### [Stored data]
******************************
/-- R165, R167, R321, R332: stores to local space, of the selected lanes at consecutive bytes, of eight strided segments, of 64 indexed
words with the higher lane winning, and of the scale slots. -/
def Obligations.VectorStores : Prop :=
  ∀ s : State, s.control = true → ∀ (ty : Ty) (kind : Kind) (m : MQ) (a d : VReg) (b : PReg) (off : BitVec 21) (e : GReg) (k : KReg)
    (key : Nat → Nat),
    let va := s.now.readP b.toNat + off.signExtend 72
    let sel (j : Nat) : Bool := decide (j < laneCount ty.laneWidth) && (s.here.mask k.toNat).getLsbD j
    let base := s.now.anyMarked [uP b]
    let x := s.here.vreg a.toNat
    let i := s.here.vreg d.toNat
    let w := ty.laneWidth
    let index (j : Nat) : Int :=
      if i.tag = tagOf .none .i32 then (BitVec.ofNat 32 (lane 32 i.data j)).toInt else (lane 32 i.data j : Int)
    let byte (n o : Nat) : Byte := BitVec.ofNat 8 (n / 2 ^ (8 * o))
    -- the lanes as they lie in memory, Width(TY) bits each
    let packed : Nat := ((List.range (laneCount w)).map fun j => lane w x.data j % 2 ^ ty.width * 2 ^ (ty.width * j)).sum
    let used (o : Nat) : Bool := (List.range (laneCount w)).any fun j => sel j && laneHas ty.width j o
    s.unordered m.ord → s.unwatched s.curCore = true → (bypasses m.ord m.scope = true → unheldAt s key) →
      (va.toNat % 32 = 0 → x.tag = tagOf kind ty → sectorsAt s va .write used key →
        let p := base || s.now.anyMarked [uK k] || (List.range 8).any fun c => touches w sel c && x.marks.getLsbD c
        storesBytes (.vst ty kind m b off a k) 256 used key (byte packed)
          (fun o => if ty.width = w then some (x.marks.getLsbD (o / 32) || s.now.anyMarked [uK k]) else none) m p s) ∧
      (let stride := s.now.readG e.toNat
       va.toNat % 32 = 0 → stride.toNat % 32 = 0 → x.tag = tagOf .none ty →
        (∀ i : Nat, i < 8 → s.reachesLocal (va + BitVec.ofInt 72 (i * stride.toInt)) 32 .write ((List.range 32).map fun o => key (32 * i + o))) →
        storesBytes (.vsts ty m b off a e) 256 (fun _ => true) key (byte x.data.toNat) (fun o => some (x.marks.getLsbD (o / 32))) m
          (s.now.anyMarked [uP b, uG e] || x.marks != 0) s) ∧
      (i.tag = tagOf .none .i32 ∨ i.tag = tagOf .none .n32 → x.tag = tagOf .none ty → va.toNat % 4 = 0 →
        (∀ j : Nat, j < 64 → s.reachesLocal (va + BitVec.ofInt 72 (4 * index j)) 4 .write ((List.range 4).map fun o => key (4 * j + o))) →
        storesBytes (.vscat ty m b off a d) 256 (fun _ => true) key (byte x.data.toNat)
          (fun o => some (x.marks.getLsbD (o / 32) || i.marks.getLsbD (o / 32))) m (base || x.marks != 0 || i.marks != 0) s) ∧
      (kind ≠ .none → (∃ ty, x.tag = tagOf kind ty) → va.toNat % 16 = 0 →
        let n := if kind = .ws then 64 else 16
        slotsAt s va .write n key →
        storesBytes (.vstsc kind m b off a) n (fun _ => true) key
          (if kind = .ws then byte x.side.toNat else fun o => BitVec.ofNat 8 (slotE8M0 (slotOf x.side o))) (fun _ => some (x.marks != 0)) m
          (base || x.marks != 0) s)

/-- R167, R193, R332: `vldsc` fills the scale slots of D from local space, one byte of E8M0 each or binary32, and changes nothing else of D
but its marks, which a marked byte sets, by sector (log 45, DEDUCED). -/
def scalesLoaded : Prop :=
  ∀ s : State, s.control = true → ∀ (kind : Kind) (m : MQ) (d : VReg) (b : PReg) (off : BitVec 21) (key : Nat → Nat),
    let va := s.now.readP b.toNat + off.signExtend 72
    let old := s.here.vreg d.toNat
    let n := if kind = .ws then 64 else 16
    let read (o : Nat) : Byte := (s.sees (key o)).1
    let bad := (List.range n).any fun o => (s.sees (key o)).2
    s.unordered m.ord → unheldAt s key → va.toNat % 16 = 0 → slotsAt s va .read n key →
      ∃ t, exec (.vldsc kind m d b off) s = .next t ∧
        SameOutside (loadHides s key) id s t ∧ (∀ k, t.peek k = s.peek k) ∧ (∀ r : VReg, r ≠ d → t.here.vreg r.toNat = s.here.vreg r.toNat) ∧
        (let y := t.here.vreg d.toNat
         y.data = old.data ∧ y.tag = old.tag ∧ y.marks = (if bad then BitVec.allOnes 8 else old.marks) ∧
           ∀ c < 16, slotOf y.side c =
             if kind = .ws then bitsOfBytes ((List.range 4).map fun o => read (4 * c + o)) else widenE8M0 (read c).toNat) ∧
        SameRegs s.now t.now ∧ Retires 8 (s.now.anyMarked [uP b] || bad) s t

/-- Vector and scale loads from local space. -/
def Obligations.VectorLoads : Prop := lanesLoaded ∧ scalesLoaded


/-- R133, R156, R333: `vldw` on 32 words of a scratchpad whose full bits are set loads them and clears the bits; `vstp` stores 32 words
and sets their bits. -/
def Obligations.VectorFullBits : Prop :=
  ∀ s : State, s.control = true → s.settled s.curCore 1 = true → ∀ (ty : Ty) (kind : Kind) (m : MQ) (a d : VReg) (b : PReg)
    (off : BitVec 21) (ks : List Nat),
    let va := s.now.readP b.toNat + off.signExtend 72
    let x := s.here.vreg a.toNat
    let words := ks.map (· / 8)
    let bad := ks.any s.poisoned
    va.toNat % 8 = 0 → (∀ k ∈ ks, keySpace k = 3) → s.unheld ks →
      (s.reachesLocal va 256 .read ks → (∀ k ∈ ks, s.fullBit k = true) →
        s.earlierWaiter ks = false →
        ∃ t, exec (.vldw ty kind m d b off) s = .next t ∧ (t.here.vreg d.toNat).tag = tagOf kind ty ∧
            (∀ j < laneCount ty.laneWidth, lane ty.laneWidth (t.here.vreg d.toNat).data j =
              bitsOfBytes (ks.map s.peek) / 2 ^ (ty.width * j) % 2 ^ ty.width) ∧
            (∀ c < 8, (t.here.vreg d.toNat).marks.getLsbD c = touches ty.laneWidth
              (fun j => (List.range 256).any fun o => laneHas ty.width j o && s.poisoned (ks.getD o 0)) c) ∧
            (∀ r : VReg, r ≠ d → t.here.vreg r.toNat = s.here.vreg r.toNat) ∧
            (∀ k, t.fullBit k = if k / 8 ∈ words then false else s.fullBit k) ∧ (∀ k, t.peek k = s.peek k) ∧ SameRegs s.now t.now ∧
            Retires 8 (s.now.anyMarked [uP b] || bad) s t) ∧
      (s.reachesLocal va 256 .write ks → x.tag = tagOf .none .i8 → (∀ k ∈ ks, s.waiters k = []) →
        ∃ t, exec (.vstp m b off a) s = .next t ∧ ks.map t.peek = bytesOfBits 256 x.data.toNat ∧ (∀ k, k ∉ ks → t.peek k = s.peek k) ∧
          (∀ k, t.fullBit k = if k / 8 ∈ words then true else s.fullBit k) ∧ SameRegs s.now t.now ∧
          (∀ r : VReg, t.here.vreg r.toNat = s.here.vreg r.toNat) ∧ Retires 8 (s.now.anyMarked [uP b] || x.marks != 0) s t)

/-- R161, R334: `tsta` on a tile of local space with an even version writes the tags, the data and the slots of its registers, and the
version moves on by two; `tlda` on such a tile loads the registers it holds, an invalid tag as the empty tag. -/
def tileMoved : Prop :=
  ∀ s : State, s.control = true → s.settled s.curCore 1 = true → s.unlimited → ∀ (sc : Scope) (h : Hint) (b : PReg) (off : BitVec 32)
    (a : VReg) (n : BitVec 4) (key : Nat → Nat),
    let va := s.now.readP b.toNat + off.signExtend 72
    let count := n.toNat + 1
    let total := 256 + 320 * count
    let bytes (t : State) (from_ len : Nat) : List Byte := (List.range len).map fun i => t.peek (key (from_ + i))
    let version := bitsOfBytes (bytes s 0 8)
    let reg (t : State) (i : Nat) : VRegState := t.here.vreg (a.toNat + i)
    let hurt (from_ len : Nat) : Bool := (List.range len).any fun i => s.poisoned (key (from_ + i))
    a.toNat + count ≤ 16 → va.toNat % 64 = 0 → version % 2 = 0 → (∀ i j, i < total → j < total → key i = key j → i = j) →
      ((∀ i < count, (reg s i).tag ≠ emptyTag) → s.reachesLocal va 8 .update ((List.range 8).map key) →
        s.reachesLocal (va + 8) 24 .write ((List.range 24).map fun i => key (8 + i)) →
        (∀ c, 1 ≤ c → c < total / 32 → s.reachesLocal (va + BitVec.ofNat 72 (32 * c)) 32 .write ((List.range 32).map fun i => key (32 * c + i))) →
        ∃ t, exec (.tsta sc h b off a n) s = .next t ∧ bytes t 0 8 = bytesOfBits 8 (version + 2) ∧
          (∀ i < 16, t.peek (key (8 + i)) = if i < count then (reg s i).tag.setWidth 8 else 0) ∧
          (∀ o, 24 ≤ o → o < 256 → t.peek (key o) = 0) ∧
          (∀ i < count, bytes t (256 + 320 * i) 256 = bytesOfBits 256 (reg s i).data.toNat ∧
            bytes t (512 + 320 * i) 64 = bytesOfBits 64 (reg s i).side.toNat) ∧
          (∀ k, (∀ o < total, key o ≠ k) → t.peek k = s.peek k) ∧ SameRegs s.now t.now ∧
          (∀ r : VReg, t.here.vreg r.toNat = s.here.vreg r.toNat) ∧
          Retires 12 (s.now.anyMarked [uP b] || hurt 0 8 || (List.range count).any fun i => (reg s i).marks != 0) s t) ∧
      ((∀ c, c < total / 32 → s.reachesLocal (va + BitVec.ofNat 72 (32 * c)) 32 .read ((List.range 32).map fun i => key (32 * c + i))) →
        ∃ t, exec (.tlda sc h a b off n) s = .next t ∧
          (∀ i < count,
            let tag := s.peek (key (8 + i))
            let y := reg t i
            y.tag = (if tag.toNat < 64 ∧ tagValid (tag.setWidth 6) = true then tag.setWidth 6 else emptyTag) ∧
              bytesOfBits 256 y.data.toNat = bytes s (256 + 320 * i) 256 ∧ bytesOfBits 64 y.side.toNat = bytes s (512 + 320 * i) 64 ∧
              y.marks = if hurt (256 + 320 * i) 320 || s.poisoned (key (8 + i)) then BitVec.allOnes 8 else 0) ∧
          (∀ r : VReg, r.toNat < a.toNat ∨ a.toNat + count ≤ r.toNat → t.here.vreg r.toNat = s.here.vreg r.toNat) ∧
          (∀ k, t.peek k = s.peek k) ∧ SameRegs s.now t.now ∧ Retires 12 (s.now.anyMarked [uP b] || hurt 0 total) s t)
******************************
### [WHAT IS BEING ASKED]
Above are the records; from them, give again exactly the lines from the one containing "GReg) (k : KReg)" to the one containing "(∀ i : Nat, i", both lines included, and nothing more.

### [TASK ANSWER]
  ∀ s : State, s.control = true → ∀ (ty : Ty) (kind : Kind) (m : MQ) (a d : VReg) (b : PReg) (off : BitVec 21) (e : GReg) (k : KReg)
    (key : Nat → Nat),
    let va := s.now.readP b.toNat + off.signExtend 72
    let sel (j : Nat) : Bool := decide (j < laneCount ty.laneWidth) && (s.here.mask k.toNat).getLsbD j
    let base := s.now.anyMarked [uP b]
    let x := s.here.vreg a.toNat
    let i := s.here.vreg d.toNat
    let w := ty.laneWidth
    let index (j : Nat) : Int :=
      if i.tag = tagOf .none .i32 then (BitVec.ofNat 32 (lane 32 i.data j)).toInt else (lane 32 i.data j : Int)
    let byte (n o : Nat) : Byte := BitVec.ofNat 8 (n / 2 ^ (8 * o))
    -- the lanes as they lie in memory, Width(TY) bits each
    let packed : Nat := ((List.range (laneCount w)).map fun j => lane w x.data j % 2 ^ ty.width * 2 ^ (ty.width * j)).sum
    let used (o : Nat) : Bool := (List.range (laneCount w)).any fun j => sel j && laneHas ty.width j o
    s.unordered m.ord → s.unwatched s.curCore = true → (bypasses m.ord m.scope = true → unheldAt s key) →
      (va.toNat % 32 = 0 → x.tag = tagOf kind ty → sectorsAt s va .write used key →
        let p := base || s.now.anyMarked [uK k] || (List.range 8).any fun c => touches w sel c && x.marks.getLsbD c
        storesBytes (.vst ty kind m b off a k) 256 used key (byte packed)
          (fun o => if ty.width = w then some (x.marks.getLsbD (o / 32) || s.now.anyMarked [uK k]) else none) m p s) ∧
      (let stride := s.now.readG e.toNat
       va.toNat % 32 = 0 → stride.toNat % 32 = 0 → x.tag = tagOf .none ty →
        (∀ i : Nat, i < 8 → s.reachesLocal (va + BitVec.ofInt 72 (i * stride.toInt)) 32 .write ((List.range 32).map fun o => key (32 * i + o))) →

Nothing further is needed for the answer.